## Excerpted records

-- ==== Sys2Proof/Machine/Power.lean ====
section
/-! DEFINITION. References, throttling, the input supply, thermal limits, sleep states, telemetry, and their registers
(R454 to R473). -/

namespace Sys2Proof.Machine

def State.modClk (s : State) (f : Clocks → Clocks) : State := { s with clk := f s.clk }
def State.modPower (s : State) (f : Power → Power) : State := { s with power := f s.power }
def State.modTel (s : State) (f : Telemetry → Telemetry) : State := { s with tel := f s.tel }

/-! ## References (R454 to R457) -/

/-- Reference r: 0 A, 1 B. -/
def Clocks.ref (c : Clocks) (r : Nat) : RefClk := if r = 0 then c.refA else c.refB
def Clocks.setRef (c : Clocks) (r : Nat) (x : RefClk) : Clocks := if r = 0 then { c with refA := x } else { c with refB := x }
def Clocks.modRef (c : Clocks) (r : Nat) (f : RefClk → RefClk) : Clocks := c.setRef r (f (c.ref r))
def Clocks.enabled (c : Clocks) (r : Nat) : Bool := bit c.cfg.toNat (2 + r)

/-- Whether the monitor measures reference r. -/
def State.monitored (s : State) (r : Nat) : Bool := s.board.standby && decide (r < 2) && s.clk.enabled r

/-- Reference r is lost (R455): when it is the active one, a switchover to the other or the entry into holdover. -/
def State.loseRef (s : State) (r : Nat) : State :=
  if !(s.clk.ref r).present then s
  else
    let s := s.modClk fun c => c.modRef r fun x => { x with present := false, since := s.tick }
    if s.clk.active ≠ r then s
    else if (s.clk.ref (1 - r)).present then
      (s.modClk fun c => { c with active := 1 - r, switches := c.switches + 1 }).powerFault 0x0601 r 0
    else (s.modClk fun c => { c with holdover := true, switches := c.switches + 1 }).powerFault 0x0602 r 0

/-- REF_NO_EDGE: no edge for 100 ns. -/
def execRefNoEdge (r : Nat) (s : State) : Host.Outcome State Fault Refusal :=
  .next (if s.monitored r then s.loseRef r else s)

/-- The size of an offset in 0.1 ppm. -/
def offsetSize (off : BitVec 16) : Nat := off.toInt.natAbs

/-- HOLD_LIMIT, once per holdover (R457). -/
def State.holdLimit (s : State) : State :=
  if s.clk.holdover && !s.clk.holdLimit then (s.modClk fun c => { c with holdLimit := true }).powerFault 0x0604 s.clk.active 0
  else s

/-- REF_MONITOR_WINDOW: the offset of reference r over a window; `drift`: in holdover, the estimated drift is beyond
±100 ppm. A reference beyond ±200 ppm starts its 10 ms anew. -/
def execRefMonitorWindow (r : Nat) (off : BitVec 16) (drift : Bool) (s : State) : Host.Outcome State Fault Refusal :=
  .next (let s := if !s.monitored r then s
      else
        let s := s.modClk fun c => c.modRef r fun x =>
          { x with offset := off, since := if !x.present && decide (2000 < offsetSize off) then s.tick else x.since }
        if 5000 < offsetSize off then s.loseRef r else s
    if drift && s.board.standby then s.holdLimit else s)

/-- REF_PRESENT: reference r has stayed within ±200 ppm for 10 ms. The first one present after standby power-up is taken
without a record. -/
def execRefPresent (r : Nat) (s : State) : Host.Outcome State Fault Refusal :=
  .next (let x := s.clk.ref r
    if !s.monitored r || x.present || decide (2000 < offsetSize x.offset) then s
    else
      let s := s.advanceTick (x.since + 1000000)
      let s := s.modClk fun c => c.modRef r fun x => { x with present := true, since := s.tick }
      if s.clk.holdover then
        (s.modClk fun c => { c with holdover := false, holdLimit := false, active := r }).powerFault 0x0603 r 0
      else if (s.clk.ref s.clk.active).present then s
      else s.modClk fun c => { c with active := r })

/-- REF_REVERT: back to the preferred reference after 1 s of presence. -/
def execRefRevert (s : State) : Host.Outcome State Fault Refusal :=
  .next (let r := bits s.clk.cfg.toNat 0 0
    if bit s.clk.cfg.toNat 1 && s.monitored r && (s.clk.ref r).present && !s.clk.holdover && s.clk.active != r then
      (s.advanceTick ((s.clk.ref r).since + 100000000)).modClk fun c => { c with active := r, switches := c.switches + 1 }
    else s)

/-- A write of CLK_CFG: clearing EN of a reference ends its presence, and loses it when it is active. -/
def State.writeClkCfg (s : State) (v : Word32) : State :=
  let old := s.clk
  let s := s.modClk fun c => { c with cfg := v &&& 0xF }
  [1 - old.active, old.active].foldl (fun (s : State) r =>
    if old.enabled r && !s.clk.enabled r then s.loseRef r
    else if !old.enabled r && s.clk.enabled r then s.modClk fun c => c.modRef r fun x => { x with since := s.tick }
    else s) s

## Your task
Copy exactly, please, the span of lines that begins at the line with "power-up is taken" and ends at the last line of the data, both included.

## Task response
/-- REF_PRESENT: reference r has stayed within ±200 ppm for 10 ms. The first one present after standby power-up is taken
without a record. -/
def execRefPresent (r : Nat) (s : State) : Host.Outcome State Fault Refusal :=
  .next (let x := s.clk.ref r
    if !s.monitored r || x.present || decide (2000 < offsetSize x.offset) then s
    else
      let s := s.advanceTick (x.since + 1000000)
      let s := s.modClk fun c => c.modRef r fun x => { x with present := true, since := s.tick }
      if s.clk.holdover then
        (s.modClk fun c => { c with holdover := false, holdLimit := false, active := r }).powerFault 0x0603 r 0
      else if (s.clk.ref s.clk.active).present then s
      else s.modClk fun c => { c with active := r })

/-- REF_REVERT: back to the preferred reference after 1 s of presence. -/
def execRefRevert (s : State) : Host.Outcome State Fault Refusal :=
  .next (let r := bits s.clk.cfg.toNat 0 0
    if bit s.clk.cfg.toNat 1 && s.monitored r && (s.clk.ref r).present && !s.clk.holdover && s.clk.active != r then
      (s.advanceTick ((s.clk.ref r).since + 100000000)).modClk fun c => { c with active := r, switches := c.switches + 1 }
    else s)

/-- A write of CLK_CFG: clearing EN of a reference ends its presence, and loses it when it is active. -/
def State.writeClkCfg (s : State) (v : Word32) : State :=
  let old := s.clk
  let s := s.modClk fun c => { c with cfg := v &&& 0xF }
  [1 - old.active, old.active].foldl (fun (s : State) r =>
    if old.enabled r && !s.clk.enabled r then s.loseRef r
    else if !old.enabled r && s.clk.enabled r then s.modClk fun c => c.modRef r fun x => { x with since := s.tick }
    else s) s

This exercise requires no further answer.